Feng Gao, MD, Investigator
Baylor College of Medicine

What is the quality of non-human primate (NHP) studies used to support the concern for anesthesia-related neurodevelopmental delays in children? This poster session describes a systematic review of 18 manuscripts from studies in NHPs at postnatal ages 0 to 40 day with early anesthesia exposure.

Findings show deficits and inconsistencies in study design, execution, and reporting. Problems in study design include a lack of blinding data acquisition and analysis with supra therapeutic maintenance dosing in 28% of studies and a lack of sample size justification in 89% of studies. Critical inconsistencies also appear in or due to 1) documentation of anesthesia provider, 2) electrocardiogram monitoring, 3) continuous arterial blood pressure monitoring, 4) use of spontaneous ventilation, 5) failed intubations with co-mingling of data analysis on ventilated and unventilated animals, 6) poor reporting on survival, and 7) poor reporting on where anesthetics induce brain cell death. Additionally, a majority of behavioral outcomes under investigation are not significantly different from those in the control groups.

Dr. Gao:

“Our study demonstrated that drawing concrete conclusions about anesthesia safety in neonates from neonatal non-human primates is challenging due to the complexity and expense of conducting research with these scarce animals.”

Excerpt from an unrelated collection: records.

/-! ## The Hang Watch (07) -/

/-- R10, R36, R108, R133, R138, R142, R147: an accepted write that leaves the Heartbeat word as it was is no heartbeat. One that
changes it ends suspension, which sets every running timer to 0, and acts on its own outlet's watch. -/
def Obligations.HeartbeatByWatchState : Prop :=
  ∀ (s : State) (a : WriteAccess) (n : Outlet), s.dev.Accepts a (outletWord n 14) →
    let stored := s.dev.stored (outletWord n 14) a
    let zeroed (w : WatchContext) : WatchContext :=
      if s.dev.suspendedSince = none then w
      else { w with heartbeat := w.heartbeat.map fun _ => 0, heldHeartbeat := w.heldHeartbeat.map fun _ => 0 }
    let w := zeroed s.dev.watch[n]
    let heard := { w with heartbeat := w.heartbeat.map fun _ => 0, condH := false }
    (s.dev.merged (outletWord n 14) a = s.dev.shadow (outletWord n 14) →
      exec (.heartbeat a) s = .next { s with dev := stored }) ∧
    (s.dev.merged (outletWord n 14) a ≠ s.dev.shadow (outletWord n 14) →
      CompletesWith (.heartbeat a) s fun d' =>
        stored.Untouched d' [.watch, .suspendedSince, .mail, .pub] ∧ d'.suspendedSince = none ∧ s.dev.Publishes d' [] ∧
        d'.mail = { s.dev.mail with
          reports := s.dev.mail.reports ++
            match s.dev.suspendedSince with
            | none => []
            | some since => [⟨.hbResume, .outlet n, BitVec.ofNat 16 (min (s.dev.charter.uptime - since) 65535), 0⟩] } ∧
        (∀ m : Outlet, m ≠ n → d'.watch[m] = zeroed s.dev.watch[m]) ∧
        (w.state = .idle → d'.watch[n] =
          if w.outstanding then { w with heldHeartbeat := w.heldHeartbeat.map fun _ => 0 } else w) ∧
        (w.state = .grace → d'.watch[n] = w.fresh) ∧
        (w.state = .lockedOut → d'.watch[n] = w) ∧
        (w.state = .watching → heard.suspicious = false → d'.watch[n] = heard) ∧
        (w.state = .suspect ∨ w.state = .hung → d'.watch[n] = if w.condH then heard.cleared else heard))

/-- R84, R100, R108, R151, R132: a Mode write takes the Mode, an unknown code as MANUAL, and queues an outlet in OFF that it
makes ALWAYS_ON; a Watch Policy write takes the policy, an unknown code as NONE. A watch that restarts out of another state
than IDLE publishes the Status group even where its words come out the same (log 43). Each restarts the watch exactly when
the taken value changes. -/
def Obligations.ModeAndPolicyWrites : Prop :=
  ∀ (s : State) (a : WriteAccess) (n : Outlet), s.dev.StoresOk →
    let o := s.dev.outlet[n]
    let w := s.dev.watch[n]
    let grace := min 3600 (s.dev.outletField n 7)
    let restarted : List Group := if w.state = .idle then [] else [.status n]
    let restart (mode : Mode) (w' : WatchContext) : WatchContext :=
      let idle := { w'.stopped with outstanding := false, offSince := false }
      if mode = .managed ∧ w'.policy ≠ .none ∧ o.state = .on then idle.graced grace else idle
    (s.dev.Accepts a (outletWord n 0) → CompletesWith (.modeWrite a) s fun d' =>
      let v := s.dev.merged (outletWord n 0) a
      let mode : Mode := if v = 1 then .managed else if v = 2 then .alwaysOn else .manual
      let queued : Prop := o.state = .off ∧ mode = .alwaysOn
      (s.dev.stored (outletWord n 0) a).Untouched d' [.outlet, .watch, .mail, .pub] ∧
      s.dev.OthersStand d' n ∧ s.dev.OtherWatchesStand d' n ∧
      s.dev.Publishes d' (if mode ≠ o.mode then restarted else []) ∧
      (¬queued → d'.outlet[n] = { o with mode := mode } ∧ d'.mail = s.dev.mail) ∧
      (queued →
        d'.outlet[n] = { o with mode := mode, state := .queued, since := s.dev.charter.uptime, mismatch := 0 } ∧
        d'.mail = { s.dev.mail with toAdmission := s.dev.mail.toAdmission ++ [.join n] }) ∧
      d'.watch[n] = if mode = o.mode then w else restart mode w) ∧
    (s.dev.Accepts a (outletWord n 1) → CompletesWith (.watchPolicyWrite a) s fun d' =>
      let v := s.dev.merged (outletWord n 1) a
      let policy : WatchPolicy :=
        if v = 1 then .heartbeat else if v = 2 then .signature else if v = 3 then .either
        else if v = 4 then .both else .none
      (s.dev.stored (outletWord n 1) a).Untouched d' [.watch, .pub] ∧ s.dev.OtherWatchesStand d' n ∧
      s.dev.Publishes d' (if policy ≠ w.policy then restarted else []) ∧
      d'.watch[n] = if policy = w.policy then w else restart o.mode { w with policy := policy })

/-- R131, R134, R136, R137, R138: a write of Heartbeat Timeout, Signature Time or Signature Floor evaluates H or S again, clamped
as R131 says, and with it the predicate, for a watch that is WATCHING, SUSPECT or HUNG; a Confirm Time of 0 at entry to
SUSPECT runs out at once. (Where the quorum would begin suspension, the watch goes on as HeartbeatTimerRunsOut states. A
watch that enters LOCKED_OUT keeps its cause, log 23.) -/
def Obligations.WatchSettingWrites : Prop :=
  ∀ (s : State) (a : WriteAccess) (n : Outlet), s.dev.StoresOk →
    ¬s.dev.QuorumAt (s.dev.suspects + 1) →
    let w := s.dev.watch[n]
    let evaluates (off : Nat) (i : Instr) (tracks : Prop) (w' : WatchContext) : Prop :=
      (¬tracks ∨ w' = w → exec i s = .next { s with dev := s.dev.stored off a }) ∧
      (tracks → w' ≠ w → CompletesWith i s fun d' =>
        (s.dev.stored off a).Judged d' n w' ∧ s.dev.Publishes d' [])
    let tracks : Prop := w.state = .watching ∨ w.state = .suspect ∨ w.state = .hung
    let value (k : Nat) := (s.dev.merged (outletWord n k) a).toNat
    let flatFor (seconds floor : Nat) : Bool :=
      decide (max 30 (min 7200 seconds) * 1000000 ≤ w.flat) &&
        w.latest.any fun p => decide (((min 100000 floor : Nat) : Int) ≤ p)
    let floorNow := s.dev.outletField n 10 * 65536 + s.dev.outletField n 11
    (s.dev.Accepts a (outletWord n 6) →
      evaluates (outletWord n 6) (.heartbeatTimeoutWrite a) tracks
        { w with condH := w.heartbeat.any fun t =>
            decide (s.dev.suspendedSince = none) && decide (max 5 (min 3600 (value 6)) * 1000000 ≤ t) }) ∧
    (s.dev.Accepts a (outletWord n 9) →
      evaluates (outletWord n 9) (.signatureTimeWrite a) tracks { w with condS := flatFor (value 9) floorNow }) ∧
    (s.dev.Accepts a (outletWord n 10) →
      evaluates (outletWord n 10) (.signatureFloorWrite a) tracks
        { w with condS := flatFor (s.dev.outletField n 9) (value 10 * 65536 + s.dev.outletField n 11) }) ∧
    (s.dev.Accepts a (outletWord n 11) →
      evaluates (outletWord n 11) (.signatureFloorWrite a) tracks
        { w with condS := flatFor (s.dev.outletField n 9) (s.dev.outletField n 10 * 65536 + value 11) })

“We found that the design, conduct, and analysis of the primate studies used to support the concern for anesthesia-related neurodevelopmental delay were flawed in many of the same ways that compromised the rodent studies.”

“We hope our work will stimulate stronger rigor, design, reporting, and critical review of animal studies in pediatric anesthesia safety research.”

“We urge the scientific journals and the FDA to apply more stringent criteria to the evaluation of studies such as these and to bring unbiased reviewers and statisticians from outside the field of anesthesiology into the process.”